**WORK ITEM**
From the line with "rw [stepsOn_updSeg]" through the line with "Carrier.heldOn; rw [h])⟩", inclusive, return each line of the data below exactly and leave the rest out.

**DATA TO USE**
========

/-- CensusPeriodsAndSnapshots: settings at the ends of their ranges; the timer at its expiry and a timer that is stopped; a
buffer FULL by one word and not. -/
theorem test_hyp_Census : readCensusSet [0x0E#8, 0x10#8, 0#8, 0#8, 0#8, 1#8, 1#8] = some (3600, 1#32, true) ∧
    readCensusSet [0#8, 0#8, 0#8, 0#8, 0#8, 0#8, 0#8] = some (0, 0#32, false) ∧
    (on plan).TakesPlant (0x50#8 :: 0#8 :: [0#8, 0#8, 0#8, 0#8, 0#8, 0#8, 0#8]) ∧ (on plan).TakesPlant [0x53#8, 0#8] ∧
    (on plan).TakesPlant [0x52#8, 0#8] ∧ (¬ ∃ n, plan.census.timer = some n ∧ n ≤ plan.now) ∧
    (dueFloor.tick.census.timer = some 21 ∧ 21 ≤ dueFloor.tick.now) ∧ plan.Quiet := by
  refine ⟨by decide +kernel, by decide +kernel, takesPlant _ _, takesPlant _ _, takesPlant _ _, ?_, by decide +kernel, quiet_plan⟩
  rintro ⟨n, h, _⟩
  have : plan.census.timer = none := rfl
  rw [this] at h; cases h

/-- A record of so many words. -/
def filler (items : Nat) : Record :=
  { station := 0#4, serial := 0, time := 0#32
    notice := .census false 0 (List.replicate items
      { junction := 0, approach := 0, grants := 0, passes := 0, saturated := false }) }

/-- NoticesAreStoredUnlessFull: 1,918 and 1,919 used words, the serial before the wrap and at it; each kind of notice. -/
theorem test_hyp_Notices : (((List.replicate 14 (filler 128) ++ [filler 96]).map fun r => r.notice.itemCount + 2).sum = 1918) ∧
    (((List.replicate 14 (filler 128) ++ [filler 97]).map fun r => r.notice.itemCount + 2).sum = 1919) ∧
    wrapSucc 65534 = 65535 ∧ wrapSucc 65535 = 0 ∧
    (filler 0).bytes = [1#8, 0#8, 0#8, 0#8, 0#8, 0#8, 0#8, 0#8, 0#8, 0#8, 0#8, 0#8] := by decide +kernel

/-- FetchTakesRecordsFromTheHead: an empty list; a list whose second record does not fit. -/
theorem test_hyp_Fetch : (1 ≤ 16 ∧ 16 ≤ 16) ∧ (on plan).TakesPlant [0x60#8, 0#8, byte 16] ∧ plan.notices.records = [] ∧
    (takeRecords 16 1000 [filler 128, filler 35, filler 0] = ([filler 128], [filler 35, filler 0])) ∧
    (takeRecords 1 1000 [filler 0, filler 0] = ([filler 0], [filler 0])) ∧
    (∀ r ∈ [filler 128, filler 35], r.notice.itemCount ≤ 128) :=
  ⟨by decide, takesPlant _ _, rfl, by decide +kernel⟩

/-- AttnSetReplacesTheLevel: level 0 and level 255. -/
theorem test_hyp_Attn : (on plan).TakesPlant [0x61#8, 0#8, 0#8] ∧ (on plan).TakesPlant [0x61#8, 0#8, 255#8] ∧
    (255#8 : Byte) ≠ 0#8 := ⟨takesPlant _ _, takesPlant _ _, by decide⟩

/-- ReceiversFollowTheirTable: RESET deasserted and asserted; each state, at the bounds of the length and of the queue. -/
theorem test_hyp_Receivers : ((on plan).resetHeld = false ∧ (resetting plan).resetHeld = true) ∧ (on plan).portOf .plant = InPort.reset ∧ InPort.reset.receiver = .hunting ∧
    ((0#8 : Byte).toNat * 256 + (1#8 : Byte).toNat < 2 ∧ 2 ≤ (0#8 : Byte).toNat * 256 + (2#8 : Byte).toNat) ∧
    ((4#8 : Byte).toNat * 256 + (0#8 : Byte).toNat ≤ 1024 ∧ 1024 < (4#8 : Byte).toNat * 256 + (1#8 : Byte).toNat) ∧
    ([0#8].length + 1 < 3 ∧ 2 ≤ [0#8].length + 1) ∧
    frameCheck [0x01#8, 0x05#8] = (frameCheck [0x01#8, 0x05#8]).extractLsb' 8 8 ++ (frameCheck [0x01#8, 0x05#8]).extractLsb' 0 8 ∧
    ((List.replicate 7 ([] : List Byte)).length < 8 ∧ 8 ≤ (List.replicate 8 ([] : List Byte)).length) ∧
    ((List.replicate 5 ([] : List Byte)).length + 1 < 6 ↔ False) := by decide +kernel

/-- A whole frame received byte by byte joins the queue. -/
theorem test_frameReceived :
    ((wire [0x01#8, 0x05#8]).foldl (fun s b => s.receive .plant (.good b)) (on plan)).plant.queue = [[0x01#8, 0x05#8]] := by
  decide +kernel

/-- FramesLeaveAndBodiesAreDiscarded: a broadcast echoed; a carrier number out of range by one; a length that does not
match. -/
theorem test_hyp_Discarded : (on plan).TakesCarrier (0x85#8 :: 0xFF#8 :: []) ∧ (on plan).TakesCarrier (1#8 :: 48#8 :: [0#8]) ∧
    ((48#8 : Byte) ≠ 0xFF#8 ∧ 48 ≤ (48#8 : Byte).toNat) ∧ ((1#8 : Byte).toNat, [0#8, 0#8].length) ∉ [(1, 1), (2, 4), (3, 3), (4, 3)] :=
  ⟨takesCarrier _ _, takesCarrier _ _, by decide, by decide⟩

/-! #### What every step keeps -/

theorem linksOk_plan : (on plan).LinksOk := by
  have h : InPort.reset.Ok false := ⟨by decide, by decide, by decide, by decide⟩
  exact ⟨h, h, trivial, trivial, by decide, by decide, by decide⟩

/-- EveryStepKeepsTheLinksInBounds and the invariants after it: the floor of the tests, a command waiting, and the state
that follows. -/
theorem test_hyp_Invariants : (on plan).LinksOk ∧ (on plan).floor.Tables ∧ plan.RightsOk ∧
    (Floor.reset.updZone 1 fun _ => { state := .closed, count := 0 }).MapOk ∧
    ((inPhase .stopped).junction 0).CycleOk ∧ (∃ t, step { on plan with pending := [.halt 0#8 []] } = .next t) :=
  ⟨linksOk_plan, tables_plan, rights_plan, mapOk_zone1, cycleOk_inPhase _, ⟨_, rfl⟩⟩

/-- The tables, the map and the rights in order together, and the cycles of every junction: a floor with one zone
closed. -/
theorem test_hyp_Invariants_together : (Floor.reset.updZone 1 fun _ => { state := .closed, count := 0 }).MapOk ∧
    (Floor.reset.updZone 1 fun _ => { state := .closed, count := 0 }).Tables ∧
    (Floor.reset.updZone 1 fun _ => { state := .closed, count := 0 }).RightsOk ∧
    ∀ j, ((Floor.reset.updZone 1 fun _ => { state := .closed, count := 0 }).junction j).CycleOk := by
  refine ⟨mapOk_zone1, ⟨fun n => ?_, fun k => ?_, by decide +kernel, by decide +kernel, fun c r h => ?_⟩,
    ⟨fun n d h => ?_, fun n m h => ?_, fun c n => ?_⟩, fun j => ?_⟩
  · show (((Floor.reset.segs[n]).holders.map (·.carrier)).Pairwise (· < ·))
    simp [Floor.reset, Fin.getElem_fin, Segment.reset]
  · show (Floor.reset.corridors[k]).Ok
    simp only [Floor.reset, Fin.getElem_fin, Vector.getElem_replicate]
    exact ⟨List.Pairwise.nil, ⟨fun _ => rfl, fun _ => rfl⟩⟩
  · have h' : (Floor.reset.carriers[c]).route = some r := h
    simp [Floor.reset, Fin.getElem_fin, Carrier.reset] at h'
  · have h' : (Floor.reset.segs[n]).defn = some d := h
    simp [Floor.reset, Fin.getElem_fin, Segment.reset] at h'
  · have h' : m ∈ (Floor.reset.segs[n]).holders := h
    simp [Floor.reset, Fin.getElem_fin, Segment.reset] at h'
  · have : (Floor.reset.carriers[c]).heldOn n = 0 := by
      simp [Floor.reset, Fin.getElem_fin, Carrier.reset, Carrier.heldOn]
    exact Nat.le_trans (Nat.le_of_eq this) (Nat.zero_le _)
  · show (Floor.reset.junctions[j]).CycleOk
    simp only [Floor.reset, Fin.getElem_fin, Vector.getElem_replicate]
    exact ⟨fun h => absurd rfl h, (fun h => nomatch h), (fun h => nomatch h)⟩

/-- AHaltedFloorGrantsNothing: a claim on a HALTED floor. -/
theorem test_hyp_Halted : (haltedFloor plan).halted = true ∧
    (∃ t, step { on (haltedFloor plan) with pending := [.claim 8#8 0#8 1#8 2#8 0#8] } = .next t ∧ t.floor.halted = true) ∧
    ∀ tag args rest, [Instr.claim 8#8 0#8 1#8 2#8 0#8] ≠ .routeLoad tag args :: rest :=
  ⟨rfl, ⟨_, rfl, by decide +kernel⟩, fun _ _ _ h => nomatch h⟩

end Tests

end Sys2Proof.Machine
end

section
/-!
The tables in order (O57), part 1: the predicate on a floor, and what each update of one table asks for it to stay.
-/

namespace Sys2Proof.Machine

namespace Floor

/-- The tables of a floor in order: rights tables, zone directory, and holder sets within capacity and direction. -/
structure InOrder (f : Floor) : Prop where
  tables : f.Tables
  map : f.MapOk
  rights : f.RightsOk

variable {f g : Floor}

/-! ### The three parts under one update -/

theorem definedIn_congr (h : ∀ n, (g.seg n).defn.isSome = (f.seg n).defn.isSome) (z : ZoneNo) :
    g.definedIn z = f.definedIn z := by
  unfold definedIn
  simp only [h]

/-- The directory depends on the zones and on which segments are defined. -/
theorem MapOk.of_defined (m : f.MapOk) (hz : g.zones = f.zones)
    (hs : ∀ n, (g.seg n).defn.isSome = (f.seg n).defn.isSome) : g.MapOk := by
  have zone_eq (z : ZoneNo) : g.zone z = f.zone z := by simp only [zone, hz]
  exact ⟨fun z => by rw [zone_eq, definedIn_congr hs]; exact m.count z,
    fun z => by rw [zone_eq, definedIn_congr hs]; exact m.empty z⟩

theorem Tables.updSeg (t : f.Tables) (n : SegNo) (u : Segment → Segment)
    (hu : (u (f.seg n)).holders = (f.seg n).holders) : (f.updSeg n u).Tables := by
  refine ⟨fun m => ?_, t.corridors, t.standby, t.queues, t.routes⟩
  unfold holdersOf
  rw [seg_updSeg]
  split
  · rename_i e; subst e; rw [hu]; exact t.holders n
  · exact t.holders m

/-- A segment entry written anew with the same holders, in a definition that has room for them. -/
theorem RightsOk.updSeg (r : f.RightsOk) (n : SegNo) (u : Segment → Segment)
    (hu : (u (f.seg n)).holders = (f.seg n).holders)
    (hd : ∀ d, (u (f.seg n)).defn = some d →
      1 ≤ d.capacity ∧ d.capacity ≤ 4 ∧ (f.seg n).holders.length ≤ d.capacity) : (f.updSeg n u).RightsOk := by
  refine ⟨fun m d => ?_, fun m => ?_, fun c m => ?_⟩
  · rw [seg_updSeg]
    split
    · rw [hu]; exact hd d
    · exact r.capacity m d
  · rw [seg_updSeg]
    split
    · rw [hu]; exact r.direction n
    · exact r.direction m
  · refine Nat.le_trans (r.covered c m) (Nat.le_of_eq ?_)
    rw [stepsOn_updSeg]
    split
    · rename_i e; subst e; rw [hu]; rfl
    · rfl

/-! ### Contexts that hold no more -/

end Floor

/-- From `k` to `k'` an ascending route list stays ascending, and no segment has more held steps. -/
structure Carrier.Eased (k k' : Carrier) : Prop where
  ascending : (∀ r, k.route = some r → r.serials.Pairwise (· < ·)) → ∀ r, k'.route = some r → r.serials.Pairwise (· < ·)
  held : ∀ n, k'.heldOn n ≤ k.heldOn n

theorem Carrier.Eased.of_route {k k' : Carrier} (h : k'.route = k.route) : k.Eased k' :=
  ⟨fun a => by rw [h]; exact a, fun n => Nat.le_of_eq (by unfold Carrier.heldOn; rw [h])⟩

theorem Carrier.Eased.of_none (k : Carrier) {k' : Carrier} (h : k'.route = none) : k.Eased k' :=
  ⟨fun _ r e => by (rw [h] at e; cases e), fun n => by rw [heldOn_none h]; exact Nat.zero_le _⟩

/-- A route list written anew. -/
theorem Carrier.Eased.route {k : Carrier} {u : Route → Route}
    (hs : ∀ r, k.route = some r → r.serials.Pairwise (· < ·) → (u r).serials.Pairwise (· < ·))
    (hk : ∀ r, k.route = some r → ∀ n, (u r).steps.countP (holds n) ≤ r.steps.countP (holds n)) :
    k.Eased { k with route := k.route.map u } := by
  refine ⟨fun a r e => ?_, fun n => ?_⟩
  · obtain ⟨r', er, rfl⟩ := Option.map_eq_some_iff.mp e
    exact hs r' er (a r' er)
  · cases hr : k.route with
    | none => exact Nat.le_of_eq ((heldOn_none rfl n).trans (heldOn_none hr n).symm)
    | some r => rw [heldOn_some hr, heldOn_some (r := u r) rfl]; exact hk r hr n

/-- The steps of a route list changed one by one, their serials kept, none of which comes to hold a segment. -/
theorem Carrier.Eased.steps {k : Carrier} {u : Route → Route} {v : RouteStep → RouteStep}
    (hu : ∀ r, (u r).steps = r.steps.map v) (hv : ∀ st, (v st).serial = st.serial)
    (hh : ∀ st n, holds n (v st) = true → holds n st = true) : k.Eased { k with route := k.route.map u } := by
  refine .route (fun r _ a => ?_) fun r _ n => ?_
  · have : (u r).serials = r.serials := by
      simp only [Route.serials, hu, List.map_map, Function.comp_def, hv]
    rw [this]; exact a
  · rw [hu, List.countP_map]
    exact List.countP_mono_left fun st _ => hh st n
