-- ==== Sys2Proof/Machine/Flags.lean ====
section
/-! DEFINITION. The block's flags, `in_frame`, `new_data` and `done` (10_state.md R36), and their writers. There
are no condition codes, carry or overflow flags (R36). -/

namespace Sys2Proof.Machine

/-- `in_frame <- 1` (R103). -/
def State.enterFrame (s : State) : State := { s with inFrame := true }

/-- `in_frame <- 0` (R111, R112, R164). -/
def State.leaveFrame (s : State) : State := { s with inFrame := false }

/-- `new_data <- b` (R160, R166). -/
def State.setNewData (b : Bool) (s : State) : State := { s with newData := b }

/-- `done <- 1`, the completion strobe (R166). -/
def State.raiseDone (s : State) : State := { s with done := true }

/-- `done <- 0` (R162, R164, and the first line of a cycle in R169). -/
def State.dropDone (s : State) : State := { s with done := false }

end Sys2Proof.Machine
end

========

**YOUR SOLUTION**
    rw [stepsOn_updSeg]
    split
    · rename_i e; subst e; rw [hu]; rfl
    · rfl

/-! ### Contexts that hold no more -/

end Floor

/-- From `k` to `k'` an ascending route list stays ascending, and no segment has more held steps. -/
structure Carrier.Eased (k k' : Carrier) : Prop where
  ascending : (∀ r, k.route = some r → r.serials.Pairwise (· < ·)) → ∀ r, k'.route = some r → r.serials.Pairwise (· < ·)
  held : ∀ n, k'.heldOn n ≤ k.heldOn n

theorem Carrier.Eased.of_route {k k' : Carrier} (h : k'.route = k.route) : k.Eased k' :=
  ⟨fun a => by rw [h]; exact a, fun n => Nat.le_of_eq (by unfold Carrier.heldOn; rw [h])⟩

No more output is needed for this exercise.